Тело, подключенное к медицинским аппаратам, сводило судорогой, оно тряслось и выгибалось, будто от электрических разрядов, из закрытых глаз текли слезы, рот приоткрылся и грудь вздымалась от неровного дыхания.

Мартин почувствовал, что перестает контролировать себя и вот-вот потеряет сознание, ему стало страшно от того, какая ненависть поселилась в нем, от того, какую огромную власть она имеет над всеми его чувствами.

– По… помоги… – Он уже не понимал, говорит или думает, но услышал в ответ спокойный голос Ларри:

– Основы медитации, Мартин. Ты должен перестать думать, ты должен отключить разум и дышать. Только вдох. Только выдох. Больше ничего.

Мартин почувствовал, что он не один в этом ужасе, и смог выдохнуть. Вдохнул, насколько мог, глубоко и выдохнул снова. Постепенно контроль над телом и разумом возвращался к нему, и он обессилено повалился на спину. В это же мгновение его тело расслабленно застыло на сбитых простынях. О недавнем приступе говорили разве что упавшее на пол одеяло и испарина на лбу мальчика.

– Мне было страшно, и я не знал, что делать. Я был совсем один, и мое тело и мое сознание оставили меня. Я боялся, что умру. Ларри, ты слышишь? – Он испуганно смотрел на окрепшего за это время пса.

– Я слышу, я тоже чувствовал твою боль, твой страх. Но ты должен научиться использовать эту энергию. Сейчас ты не можешь управлять собой, и воспоминания, вызвавшие шок, чуть было не погубили тебя. Но ведь ты впервые почувствовал связь с телом, верно? А значит, скоро ты сможешь вернуться в физический мир. Мы вместе научимся делать так, чтобы эта ярость давала тебе силы для новых свершений, мы обуздаем и одомашним ее, понимаешь, Марти? Мы одолеем эту слабость и сделаем ее нашим преимуществом.

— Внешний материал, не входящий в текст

/-- Settles O34: the commit point keeps the counted drafts at one instant, here or with its message's arrival; KOPEN and KMAP do what
their tables say; and pages move between the tiers. -/
theorem kvEventsApply : Obligations.KvEventsApply := by
  refine ⟨fun s g c hg hp hc hst hf => ⟨?commit, fun hcv hr => execKvCommitPoint_waits hg hp hc hst hf hcv hr⟩, ?messages,
    fun k w n hw hl => commitWindow_committed n hw hl, fun x seq slot e below => stateAt_spec x seq slot e below,
    fun k lo hi e => ⟨zeroDrafts_frame k lo hi e, get_elems_zeroDrafts k lo hi e, get_metas_zeroDrafts k lo hi e⟩,
    ?moves, ?lands, ?tables⟩
  case commit =>
    intro t k b ht hk hb count held counts n drop u
    have hgo := execKvCommitPoint_released hg hp hc hst hf ht hk hb
    rw [exec_kvCommitPoint, hgo]
    refine ⟨fun h => ?_, fun h ho => ?_, fun h ho hbytes => ⟨fun hnear => ?_, fun hfar => ?_⟩⟩
    · rw [commitReleased_held h]
    · rw [commitReleased_idle hc h ho]
    · rw [commitReleased_open hc h ho hbytes, if_neg]
      · rfl
      · intro h
        obtain ⟨p, hp, hne⟩ := any_far_iff.1 h
        exact hne (hnear p hp)
    · rw [commitReleased_open hc h ho hbytes, if_pos]
      · rfl
      · exact any_far_iff.2 hfar
  case messages =>
    intro s g c k core slot id die v counts hg hp
    refine ⟨fun hk hc ho => arriveCtl_commit hg hp hk hc ho counts, fun hk hc => arriveCtl_alloc hg hp hk hc counts,
      fun hc => ?_, fun hc => ?_⟩
    · exact (ctlAnswered_ends hg hp v).trans (endCtl_commit hc s core slot id v)
    · refine (ctlAnswered_ends hg hp v).trans ?_
      rw [endCtl_maps (by rw [hc]; decide) (by rw [hc]; decide), if_neg (by rw [hc]; decide)]
  case moves =>
    intro s k e hk he edit moved fetched
    obtain ⟨hid, hseq, hhead, hpage⟩ := sel_names hk he
    refine ⟨fun hf hs => ?_, fun hf hs => ?_, fun hf => ?_, fun hf => ?_, fun hf => ?_⟩
    · rw [exec_kvFetchComplete, execKvFetchComplete_fetched hk he hf]
      simp only [if_pos hs, movePage_eq, movedPage, hid, hseq, hhead, hpage]
      rfl
    · rw [exec_kvFetchComplete, execKvFetchComplete_fetched hk he hf]
      simp only [if_neg hs, hid, hseq, hhead, hpage]
      rfl
    · rw [exec_kvFetchComplete, execKvFetchComplete_idle hk he hf]
    · rw [exec_kvEvictComplete, execKvEvictComplete_evicted hk he hf]
      simp only [movePage_eq, movedPage, hid, hseq, hhead, hpage]
      rfl
    · rw [exec_kvEvictComplete, execKvEvictComplete_idle hk he hf]
  case lands =>
    intro s g c k hg hp h1 h2 hst hf hk hcheck t u
    rw [exec_kvStatusLand, landKvOp_ctl hg hp h1 h2 hst hf hk hcheck]
    refine ⟨fun hnear => ?_, fun hfar => ?_⟩
    · rw [if_neg, endCtl_maps h1 h2]
      · rfl
      · intro h
        obtain ⟨p, hp, hne⟩ := any_span_iff.1 h
        exact hne (hnear p hp)
    · rw [if_pos]
      · rfl
      · exact any_span_iff.2 hfar
  case tables =>
    intro k c q v seq head page others pool
    refine ⟨fun h e he => ?allocMapped, fun h he hp => ?allocFull, fun h he hp => ?alloc, fun h => ?noSpan, fun h he => ?freeAbsent,
      fun h he => ?free, fun h he => ?moveAbsent, fun e h he hs => ?movePoisoned,
      fun e he hs => ⟨fun h => ?fetchResident, fun h => ?evict⟩, fun e he hs => ⟨fun h => ?evictSecondTier, fun h => ?fetch⟩,
      fun h => ?len, fun h => ?query, fun h => ?kopen⟩
    case allocMapped => exact Prod.ext_iff.1 ((ctlApply_alloc h).trans (if_pos (Option.isSome_iff_exists.2 ⟨e, he⟩)))
    case allocFull => exact Prod.ext_iff.1 (ctlApply_alloc_full h he hp)
    case alloc =>
      obtain ⟨hq, hv⟩ := Prod.ext_iff.1 (ctlApply_alloc_maps h he hp)
      obtain ⟨hframe, hother, hlen, hentry⟩ := alloc_changes (q := q) hq he
      exact ⟨hv, hframe, hother, hlen, allocSpan_taken h he hp, _, hentry, rfl, rfl, rfl, rfl, rfl, fun _ => ⟨rfl, rfl⟩⟩
    case noSpan => exact allocSpan_none h
    case freeAbsent => exact Prod.ext_iff.1 (ctlApply_free_absent h he)
    case free =>
      obtain ⟨hq, hv⟩ := Prod.ext_iff.1 (ctlApply_free_maps h he)
      exact ⟨hv, unmap_changes (q := q) hq⟩
    case moveAbsent => exact Prod.ext_iff.1 (ctlApply_move_absent h he)
    case movePoisoned => exact Prod.ext_iff.1 (ctlApply_move_poisoned he h hs)
    case fetchResident => exact Prod.ext_iff.1 (ctlApply_fetch_resident he h hs)
    case evict =>
      obtain ⟨hq, hv⟩ := Prod.ext_iff.1 (ctlApply_evict_resident he h hs)
      exact ⟨hv, mapEntry_changes (q := q) hq (fun _ hp => hp) he⟩
    case evictSecondTier => exact Prod.ext_iff.1 (ctlApply_evict_secondTier he h hs)
    case fetch =>
      obtain ⟨hq, hv⟩ := Prod.ext_iff.1 (ctlApply_fetch_secondTier he h hs)
      exact ⟨hv, mapEntry_changes (q := q) hq (fun _ hp => hp) he⟩
    case len =>
      obtain ⟨hq, hv⟩ := Prod.ext_iff.1 (ctlApply_len (k := k) h)
      refine ⟨hv, ?_, fun hl a => ?_⟩
      · rw [show q = _ from hq]
      · rw [show q = _ from hq]
        exact cellGet_cellSet 0 k.lens none _ _ _ hl
    case query =>
      obtain ⟨hq, hv⟩ := Prod.ext_iff.1 (ctlApply_query (k := k) h)
      refine ⟨hq, fun hlen => ?_⟩
      intro x
      have hx : x = entryValue k seq head page :=
        (congrArg (BitVec.ofNat 64) hv).trans ((BitVec.ofNat_toNat 64 _).trans (BitVec.setWidth_eq _))
      refine ⟨?_, ?_, fun he => ?_, fun e he => ?_⟩
      · rw [show v = _ from hv]
        exact BitVec.isLt _
      · rw [hx, entryValue_len, BitVec.toNat_ofNat]
        exact Nat.mod_eq_of_lt hlen
      · rw [hx, entryValue_absent he]
        exact extractLow _ _
      · rw [hx, entryValue_mapped he]
        exact ⟨(extractBelow _ _ (by omega)).trans (entryBits_state e), (bitBelow _ _ (by omega)).trans (entryBits_wh e),
          (extractBelow _ _ (by omega)).trans (entryBits_win e), (bitBelow _ _ (by omega)).trans (entryBits_busy e),
          (extractBelow _ _ (by omega)).trans (entryBits_fetch e), (extractBelow _ _ (by omega)).trans (entryBits_zero e),
          (extractBelow _ _ (by omega)).trans (entryBits_enc e)⟩
    case kopen =>
      obtain ⟨hq, -⟩ := Prod.ext_iff.1 (ctlApply_kopen (k := k) h)
      rw [show q = _ from hq]
      refine ⟨rfl, fun hw => ⟨fun x hx => KvContext.window_setWindow_other _ _ hx, ?_⟩⟩
      rw [KvContext.window_setWindow_same _ hw]
      exact ⟨rfl, rfl, rfl, rfl, fun _ => rfl⟩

– Хорошо. Только… будь со мной рядом. – Мартин зарылся лицом в густую шерсть друга.

…………

…Ход жизни замедлился. Время не ощущалось, оно превратилось в густую массу, в которой можно было медленно плыть, расслабив руки и ноги, можно было заснуть и проснуться, не заметив перемен. Такой казалась Мартину его жизнь. Он продолжал много читать, следил за новостями и воспитывал свой разум и дух, осваивая все новые и новые дисциплины боя и самозащиты, постигая глубины медитации. Но его тело все еще не было готово к жизни, он больше не ощущал его и не знал, когда снова сможет ощутить физическую тяжесть своей руки, согнуть и разогнуть пальцы, почувствовать прикосновение живого человека. Дедушка и Мелани были рядом, он знал это, он рисовал их образы. Но он не видел их. А мечтал видеть, прикасаться, говорить и слышать ответные голоса, а не только воспринимать сообщения.

Он не чувствовал, сколько времени прошло, ему казалось, что бесконечность. И бесконечность могла длиться еще и еще, а могла оборваться в следующую секунду.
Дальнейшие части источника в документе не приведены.